__The problem__: Every line from the start of the records below to the line containing "runnable instance with" should be retyped exactly, that line included, and no others.

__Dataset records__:

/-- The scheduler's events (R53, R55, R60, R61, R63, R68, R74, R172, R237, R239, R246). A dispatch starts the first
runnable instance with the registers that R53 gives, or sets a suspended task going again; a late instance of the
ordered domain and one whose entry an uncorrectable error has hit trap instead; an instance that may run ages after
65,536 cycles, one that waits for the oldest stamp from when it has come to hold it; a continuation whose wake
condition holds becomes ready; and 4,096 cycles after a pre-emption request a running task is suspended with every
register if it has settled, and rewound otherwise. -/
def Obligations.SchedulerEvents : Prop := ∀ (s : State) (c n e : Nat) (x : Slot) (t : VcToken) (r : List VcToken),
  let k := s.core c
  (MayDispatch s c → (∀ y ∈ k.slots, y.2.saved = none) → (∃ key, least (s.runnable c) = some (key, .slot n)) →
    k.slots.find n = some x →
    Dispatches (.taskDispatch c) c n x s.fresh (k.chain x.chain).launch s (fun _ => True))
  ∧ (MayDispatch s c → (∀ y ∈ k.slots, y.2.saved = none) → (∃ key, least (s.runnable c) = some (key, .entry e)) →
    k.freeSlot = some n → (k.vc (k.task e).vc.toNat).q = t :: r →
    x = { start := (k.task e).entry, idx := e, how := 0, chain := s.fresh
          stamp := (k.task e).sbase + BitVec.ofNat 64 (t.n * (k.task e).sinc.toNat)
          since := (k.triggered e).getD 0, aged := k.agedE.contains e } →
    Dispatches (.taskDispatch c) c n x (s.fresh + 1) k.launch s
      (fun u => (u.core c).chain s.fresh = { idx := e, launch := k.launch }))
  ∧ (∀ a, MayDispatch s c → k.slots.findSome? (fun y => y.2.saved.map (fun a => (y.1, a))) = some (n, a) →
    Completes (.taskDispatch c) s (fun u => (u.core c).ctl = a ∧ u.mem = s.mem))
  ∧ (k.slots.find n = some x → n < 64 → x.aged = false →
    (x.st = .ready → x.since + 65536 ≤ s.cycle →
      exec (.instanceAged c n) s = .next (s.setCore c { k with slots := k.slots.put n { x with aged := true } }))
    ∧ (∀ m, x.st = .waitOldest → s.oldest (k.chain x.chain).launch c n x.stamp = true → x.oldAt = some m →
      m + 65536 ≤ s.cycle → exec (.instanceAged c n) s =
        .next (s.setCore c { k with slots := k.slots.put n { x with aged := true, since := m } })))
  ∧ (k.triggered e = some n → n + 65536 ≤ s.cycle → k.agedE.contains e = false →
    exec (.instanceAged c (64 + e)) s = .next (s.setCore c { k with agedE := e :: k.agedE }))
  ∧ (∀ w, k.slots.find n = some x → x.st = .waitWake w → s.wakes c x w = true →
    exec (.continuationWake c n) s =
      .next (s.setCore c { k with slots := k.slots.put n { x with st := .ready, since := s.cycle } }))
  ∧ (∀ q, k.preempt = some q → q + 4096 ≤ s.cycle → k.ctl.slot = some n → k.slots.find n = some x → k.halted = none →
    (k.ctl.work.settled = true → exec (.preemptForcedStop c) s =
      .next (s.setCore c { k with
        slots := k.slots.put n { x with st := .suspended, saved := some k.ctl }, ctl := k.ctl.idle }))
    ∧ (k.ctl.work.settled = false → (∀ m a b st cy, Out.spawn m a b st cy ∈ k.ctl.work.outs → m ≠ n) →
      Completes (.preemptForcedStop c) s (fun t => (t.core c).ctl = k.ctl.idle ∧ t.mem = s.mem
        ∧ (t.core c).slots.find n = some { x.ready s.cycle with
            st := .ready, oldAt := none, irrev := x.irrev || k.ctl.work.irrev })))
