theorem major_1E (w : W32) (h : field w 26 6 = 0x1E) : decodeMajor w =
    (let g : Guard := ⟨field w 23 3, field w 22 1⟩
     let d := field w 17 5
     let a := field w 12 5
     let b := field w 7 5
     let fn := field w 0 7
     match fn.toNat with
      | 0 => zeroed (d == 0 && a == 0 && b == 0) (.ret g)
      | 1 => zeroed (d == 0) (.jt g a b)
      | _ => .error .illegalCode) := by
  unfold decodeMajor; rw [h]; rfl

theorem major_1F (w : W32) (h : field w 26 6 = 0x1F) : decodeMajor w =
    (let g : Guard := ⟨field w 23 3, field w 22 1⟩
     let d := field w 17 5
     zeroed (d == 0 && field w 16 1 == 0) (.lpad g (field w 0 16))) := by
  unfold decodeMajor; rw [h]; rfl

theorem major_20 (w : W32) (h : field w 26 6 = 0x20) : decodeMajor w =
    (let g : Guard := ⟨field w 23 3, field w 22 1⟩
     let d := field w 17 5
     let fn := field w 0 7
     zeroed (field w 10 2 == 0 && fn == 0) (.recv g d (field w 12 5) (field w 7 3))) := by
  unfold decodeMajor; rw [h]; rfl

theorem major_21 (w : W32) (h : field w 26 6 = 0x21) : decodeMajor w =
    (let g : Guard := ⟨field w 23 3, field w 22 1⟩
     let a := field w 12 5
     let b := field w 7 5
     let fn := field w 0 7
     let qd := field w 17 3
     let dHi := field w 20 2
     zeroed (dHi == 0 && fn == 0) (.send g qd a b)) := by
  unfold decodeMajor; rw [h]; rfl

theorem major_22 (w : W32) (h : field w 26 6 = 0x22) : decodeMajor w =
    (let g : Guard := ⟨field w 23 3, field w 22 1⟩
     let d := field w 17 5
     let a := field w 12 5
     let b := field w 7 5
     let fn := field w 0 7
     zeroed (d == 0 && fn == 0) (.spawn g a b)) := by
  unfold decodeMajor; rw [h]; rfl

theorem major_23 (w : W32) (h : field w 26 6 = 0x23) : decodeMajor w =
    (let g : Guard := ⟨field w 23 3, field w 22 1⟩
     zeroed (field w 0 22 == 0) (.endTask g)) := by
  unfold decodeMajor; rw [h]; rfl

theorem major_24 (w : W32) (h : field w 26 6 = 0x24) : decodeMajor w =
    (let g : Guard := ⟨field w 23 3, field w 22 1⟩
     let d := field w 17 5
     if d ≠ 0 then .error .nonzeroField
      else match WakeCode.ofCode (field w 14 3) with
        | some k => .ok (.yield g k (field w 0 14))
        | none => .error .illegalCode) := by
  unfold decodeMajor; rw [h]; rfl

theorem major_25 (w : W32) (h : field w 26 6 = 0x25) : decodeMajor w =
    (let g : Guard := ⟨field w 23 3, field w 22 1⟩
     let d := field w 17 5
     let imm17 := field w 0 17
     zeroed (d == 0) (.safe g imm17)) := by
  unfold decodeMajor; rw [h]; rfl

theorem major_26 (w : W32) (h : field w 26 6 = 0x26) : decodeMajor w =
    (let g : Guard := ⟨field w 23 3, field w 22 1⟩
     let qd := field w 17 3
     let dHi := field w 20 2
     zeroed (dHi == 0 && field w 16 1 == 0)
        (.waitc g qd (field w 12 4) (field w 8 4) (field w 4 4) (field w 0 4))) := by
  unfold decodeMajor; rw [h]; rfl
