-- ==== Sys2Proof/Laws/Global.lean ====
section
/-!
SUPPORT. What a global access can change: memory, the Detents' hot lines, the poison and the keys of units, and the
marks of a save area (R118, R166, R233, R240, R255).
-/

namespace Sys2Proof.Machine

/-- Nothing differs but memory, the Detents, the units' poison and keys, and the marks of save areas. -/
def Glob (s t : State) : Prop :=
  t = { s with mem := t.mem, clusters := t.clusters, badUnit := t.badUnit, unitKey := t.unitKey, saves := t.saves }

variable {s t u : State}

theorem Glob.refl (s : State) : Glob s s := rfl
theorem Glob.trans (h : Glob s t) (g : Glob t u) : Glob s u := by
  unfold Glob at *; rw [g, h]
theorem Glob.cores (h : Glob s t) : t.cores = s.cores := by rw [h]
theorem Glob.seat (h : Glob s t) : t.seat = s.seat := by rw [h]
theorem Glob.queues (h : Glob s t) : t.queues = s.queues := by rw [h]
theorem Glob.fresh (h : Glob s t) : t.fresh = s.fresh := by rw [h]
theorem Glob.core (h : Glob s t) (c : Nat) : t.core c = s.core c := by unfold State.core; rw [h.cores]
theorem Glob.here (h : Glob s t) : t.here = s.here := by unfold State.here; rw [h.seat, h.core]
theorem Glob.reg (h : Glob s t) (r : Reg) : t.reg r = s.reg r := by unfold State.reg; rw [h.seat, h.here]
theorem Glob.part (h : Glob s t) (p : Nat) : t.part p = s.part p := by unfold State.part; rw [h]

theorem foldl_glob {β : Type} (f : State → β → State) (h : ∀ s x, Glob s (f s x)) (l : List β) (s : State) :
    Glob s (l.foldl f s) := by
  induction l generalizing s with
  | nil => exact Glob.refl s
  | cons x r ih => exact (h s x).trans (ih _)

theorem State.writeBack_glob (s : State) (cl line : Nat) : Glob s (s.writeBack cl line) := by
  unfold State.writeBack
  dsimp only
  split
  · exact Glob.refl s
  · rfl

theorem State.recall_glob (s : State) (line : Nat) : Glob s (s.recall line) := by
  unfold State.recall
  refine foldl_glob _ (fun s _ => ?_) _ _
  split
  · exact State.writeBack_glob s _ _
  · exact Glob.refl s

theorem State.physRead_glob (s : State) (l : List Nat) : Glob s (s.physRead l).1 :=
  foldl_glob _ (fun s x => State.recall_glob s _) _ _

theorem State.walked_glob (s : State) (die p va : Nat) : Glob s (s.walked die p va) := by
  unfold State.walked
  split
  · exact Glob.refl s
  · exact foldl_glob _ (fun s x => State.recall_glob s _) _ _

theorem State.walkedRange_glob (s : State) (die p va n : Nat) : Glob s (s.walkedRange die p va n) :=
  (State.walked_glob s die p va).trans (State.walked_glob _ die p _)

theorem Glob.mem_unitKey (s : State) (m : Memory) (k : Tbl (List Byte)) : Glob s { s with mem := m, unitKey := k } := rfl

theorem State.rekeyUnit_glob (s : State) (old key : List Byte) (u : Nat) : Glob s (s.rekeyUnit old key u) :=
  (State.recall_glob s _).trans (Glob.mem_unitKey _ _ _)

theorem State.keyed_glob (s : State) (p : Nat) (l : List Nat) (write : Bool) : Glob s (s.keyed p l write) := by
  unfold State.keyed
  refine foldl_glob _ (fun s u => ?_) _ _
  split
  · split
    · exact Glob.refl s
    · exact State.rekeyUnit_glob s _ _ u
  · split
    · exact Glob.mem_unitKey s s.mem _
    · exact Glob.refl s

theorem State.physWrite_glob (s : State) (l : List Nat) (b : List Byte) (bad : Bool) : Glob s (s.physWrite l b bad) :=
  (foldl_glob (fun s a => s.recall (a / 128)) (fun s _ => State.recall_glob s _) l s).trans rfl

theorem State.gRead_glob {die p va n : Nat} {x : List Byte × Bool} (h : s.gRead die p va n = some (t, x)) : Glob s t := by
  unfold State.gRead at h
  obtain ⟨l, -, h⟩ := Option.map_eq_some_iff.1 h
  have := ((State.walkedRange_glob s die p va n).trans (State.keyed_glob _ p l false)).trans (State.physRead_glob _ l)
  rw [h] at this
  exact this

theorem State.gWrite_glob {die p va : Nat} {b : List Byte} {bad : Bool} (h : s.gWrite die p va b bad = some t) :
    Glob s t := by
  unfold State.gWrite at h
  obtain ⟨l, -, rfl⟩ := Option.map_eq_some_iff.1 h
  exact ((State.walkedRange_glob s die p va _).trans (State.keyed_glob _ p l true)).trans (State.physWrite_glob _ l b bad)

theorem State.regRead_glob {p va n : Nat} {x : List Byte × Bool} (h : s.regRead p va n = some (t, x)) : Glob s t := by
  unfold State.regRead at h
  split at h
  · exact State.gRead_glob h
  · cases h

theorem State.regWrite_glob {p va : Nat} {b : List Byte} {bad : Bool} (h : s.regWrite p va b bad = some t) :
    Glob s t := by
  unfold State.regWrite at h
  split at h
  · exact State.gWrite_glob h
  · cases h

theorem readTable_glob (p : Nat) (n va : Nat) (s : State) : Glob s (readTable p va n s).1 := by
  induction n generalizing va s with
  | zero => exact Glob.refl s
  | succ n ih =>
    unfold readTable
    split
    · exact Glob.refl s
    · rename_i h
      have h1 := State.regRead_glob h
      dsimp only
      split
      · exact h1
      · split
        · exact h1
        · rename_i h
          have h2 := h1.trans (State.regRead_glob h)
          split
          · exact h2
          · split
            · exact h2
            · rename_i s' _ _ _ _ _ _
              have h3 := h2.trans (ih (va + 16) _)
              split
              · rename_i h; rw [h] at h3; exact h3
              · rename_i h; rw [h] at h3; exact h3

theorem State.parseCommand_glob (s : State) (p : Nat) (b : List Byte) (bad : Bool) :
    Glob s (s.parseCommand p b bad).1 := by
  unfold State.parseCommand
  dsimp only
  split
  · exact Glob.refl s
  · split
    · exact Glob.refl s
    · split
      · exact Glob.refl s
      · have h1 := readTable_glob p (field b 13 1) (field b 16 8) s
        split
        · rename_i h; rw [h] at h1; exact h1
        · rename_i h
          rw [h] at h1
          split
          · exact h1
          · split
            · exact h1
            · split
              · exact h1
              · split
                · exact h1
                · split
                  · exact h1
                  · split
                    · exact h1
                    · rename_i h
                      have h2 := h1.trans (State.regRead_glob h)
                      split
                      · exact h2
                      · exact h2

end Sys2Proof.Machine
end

__Response area__:
/-- The scheduler's events (R53, R55, R60, R61, R63, R68, R74, R172, R237, R239, R246). A dispatch starts the first
runnable instance with the registers that R53 gives, or sets a suspended task going again; a late instance of the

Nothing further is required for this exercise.